Listed records START

-- ==== Sys2Proof/Certificates/Slice0/Obligations.lean ====
section
/-! DEFINITION. The statements for the provers. `Sys2Proof.Claims` is their vocabulary: the manual's tables written down
a second time, apart from the definitions the machine runs on. -/

namespace Sys2Proof.Claims

open Sys2Proof.Machine

/-! ## Bytes -/

/-- The byte of a bay number (R172). -/
def bayByte (b : Bay) : Byte := BitVec.ofNat 8 (b.val + 1)

/-- The byte of a feeder number (R172). -/
def feederByte (f : FeederIx) : Byte := BitVec.ofNat 8 (f.val + 1)

/-- A byte that names no bay: 0, or 41 and above. -/
abbrev noBay (x : Byte) : Prop := x.toNat = 0 ∨ 41 ≤ x.toNat

/-- A byte that names no feeder: 0, or 5 and above. -/
abbrev noFeeder (x : Byte) : Prop := x.toNat = 0 ∨ 5 ≤ x.toNat

/-- The number sent in two bytes, most significant byte first (section 11.5). -/
def number (hi lo : Byte) : Nat := hi.toNat * 256 + lo.toNat

/-- A number in two bytes, most significant byte first. -/
def two (n : Nat) : List Byte := [BitVec.ofNat 8 (n / 256), BitVec.ofNat 8 n]

/-- A number in four bytes, most significant byte first. -/
def four (n : Nat) : List Byte := two (n / 65536) ++ two n

/-- A signed number in two bytes, two's complement. -/
def signed (x : Int) : List Byte := two (x % 65536).toNat

/-- A set byte with four places, from bit 0; the bits of no place are 0 (the model's choice, notes/assumptions/15.md). -/
def flags (b0 b1 b2 b3 : Bool) : Byte :=
  BitVec.ofNat 8 (b0.toNat + 2 * b1.toNat + 4 * b2.toNat + 8 * b3.toNat)

/-! ## Requests: the tables of R169 and R172 -/

/-- Kind codes (R172). -/
def code : RequestKind → Nat
  | .readBay => 0x01
  | .readFeeder => 0x02
  | .readQueue => 0x03
  | .readActive => 0x04
  | .readYard => 0x05
  | .readSetting => 0x06
  | .arrive => 0x10
  | .depart => 0x11
  | .setDeparture => 0x12
  | .setBayData => 0x13
  | .closeBay => 0x14
  | .openBay => 0x15
  | .mark => 0x16
  | .defrostNow => 0x20
  | .withdraw => 0x21
  | .feederBudgetSingle => 0x22
  | .feederBudgetAll => 0x23
  | .forceRelease => 0x24
  | .doorPermit => 0x25
  | .clearFlagsBay => 0x26
  | .clearFlagsFeeder => 0x27
  | .takeAlert => 0x30
  | .releaseAlert => 0x31
  | .alertMask => 0x32
  | .beginRounds => 0x40
  | .haltRounds => 0x41
  | .setSetting => 0x42

/-- Argument bytes (R172). -/
def argBytes : RequestKind → Nat
  | .readBay => 2
  | .arrive => 13
  | .setDeparture => 3
  | .setBayData => 5
  | .mark => 3
  | .feederBudgetSingle => 3
  | .feederBudgetAll => 8
  | .doorPermit => 3
  | .setSetting => 3
  | .readYard => 0
  | .takeAlert => 0
  | .beginRounds => 0
  | .haltRounds => 0
  | _ => 1

/-- A row of the permission table, columns OFFICE, FEEDER, GATE, SERVICE (R169). -/
def column (office feeder gate service : Bool) : Station → Bool
  | .office => office
  | .feeder => feeder
  | .gate => gate
  | .service => service

/-- The permission table (R169). -/
def mayAsk : RequestKind → Station → Bool
  | .arrive => column false false true false
  | .depart => column false false true false
  | .setDeparture => column true false true false
  | .setBayData => column true false false false
  | .closeBay => column false false false true
  | .openBay => column false false false true
  | .mark => column true false true true
  | .defrostNow => column true false false true
  | .withdraw => column true false false true
  | .doorPermit => column true false false true
  | .clearFlagsBay => column true false false true
  | .clearFlagsFeeder => column false true false false
  | .feederBudgetSingle => column false true false false
  | .feederBudgetAll => column false true false false
  | .forceRelease => column false true false false
  | .beginRounds => column true false false false
  | .haltRounds => column true false false false
  | .setSetting => column true false false false
  | _ => column true true true true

Listed records END

## What the exercise asks
An exact transcription of all the records is needed.

## Written response
-- ==== Sys2Proof/Certificates/Slice0/Obligations.lean ====
section
/-! DEFINITION. The statements for the provers. `Sys2Proof.Claims` is their vocabulary: the manual's tables written down
a second time, apart from the definitions the machine runs on. -/

namespace Sys2Proof.Claims

open Sys2Proof.Machine

/-! ## Bytes -/

/-- The byte of a bay number (R172). -/
def bayByte (b : Bay) : Byte := BitVec.ofNat 8 (b.val + 1)

/-- The byte of a feeder number (R172). -/
def feederByte (f : FeederIx) : Byte := BitVec.ofNat 8 (f.val + 1)

/-- A byte that names no bay: 0, or 41 and above. -/
abbrev noBay (x : Byte) : Prop := x.toNat = 0 ∨ 41 ≤ x.toNat

/-- A byte that names no feeder: 0, or 5 and above. -/
abbrev noFeeder (x : Byte) : Prop := x.toNat = 0 ∨ 5 ≤ x.toNat

/-- The number sent in two bytes, most significant byte first (section 11.5). -/
def number (hi lo : Byte) : Nat := hi.toNat * 256 + lo.toNat

/-- A number in two bytes, most significant byte first. -/
def two (n : Nat) : List Byte := [BitVec.ofNat 8 (n / 256), BitVec.ofNat 8 n]

/-- A number in four bytes, most significant byte first. -/
def four (n : Nat) : List Byte := two (n / 65536) ++ two n

/-- A signed number in two bytes, two's complement. -/
def signed (x : Int) : List Byte := two (x % 65536).toNat

/-- A set byte with four places, from bit 0; the bits of no place are 0 (the model's choice, notes/assumptions/15.md). -/
def flags (b0 b1 b2 b3 : Bool) : Byte :=
  BitVec.ofNat 8 (b0.toNat + 2 * b1.toNat + 4 * b2.toNat + 8 * b3.toNat)

/-! ## Requests: the tables of R169 and R172 -/

/-- Kind codes (R172). -/
def code : RequestKind → Nat
  | .readBay => 0x01
  | .readFeeder => 0x02
  | .readQueue => 0x03
  | .readActive => 0x04
  | .readYard => 0x05
  | .readSetting => 0x06
  | .arrive => 0x10
  | .depart => 0x11
  | .setDeparture => 0x12
  | .setBayData => 0x13
  | .closeBay => 0x14
  | .openBay => 0x15
  | .mark => 0x16
  | .defrostNow => 0x20
  | .withdraw => 0x21
  | .feederBudgetSingle => 0x22
  | .feederBudgetAll => 0x23
  | .forceRelease => 0x24
  | .doorPermit => 0x25
  | .clearFlagsBay => 0x26
  | .clearFlagsFeeder => 0x27
  | .takeAlert => 0x30
  | .releaseAlert => 0x31
  | .alertMask => 0x32
  | .beginRounds => 0x40
  | .haltRounds => 0x41
  | .setSetting => 0x42

/-- Argument bytes (R172). -/
def argBytes : RequestKind → Nat
  | .readBay => 2
  | .arrive => 13
  | .setDeparture => 3
  | .setBayData => 5
  | .mark => 3
  | .feederBudgetSingle => 3
  | .feederBudgetAll => 8
  | .doorPermit => 3
  | .setSetting => 3
  | .readYard => 0
  | .takeAlert => 0
  | .beginRounds => 0
  | .haltRounds => 0
  | _ => 1

/-- A row of the permission table, columns OFFICE, FEEDER, GATE, SERVICE (R169). -/
def column (office feeder gate service : Bool) : Station → Bool
  | .office => office
  | .feeder => feeder
  | .gate => gate
  | .service => service

/-- The permission table (R169). -/
def mayAsk : RequestKind → Station → Bool
  | .arrive => column false false true false
  | .depart => column false false true false
  | .setDeparture => column true false true false
  | .setBayData => column true false false false
  | .closeBay => column false false false true
  | .openBay => column false false false true
  | .mark => column true false true true
  | .defrostNow => column true false false true
  | .withdraw => column true false false true
  | .doorPermit => column true false false true
  | .clearFlagsBay => column true false false true
  | .clearFlagsFeeder => column false true false false
  | .feederBudgetSingle => column false true false false
  | .feederBudgetAll => column false true false false
  | .forceRelease => column false true false false
  | .beginRounds => column true false false false
  | .haltRounds => column true false false false
  | .setSetting => column true false false false
  | _ => column true true true true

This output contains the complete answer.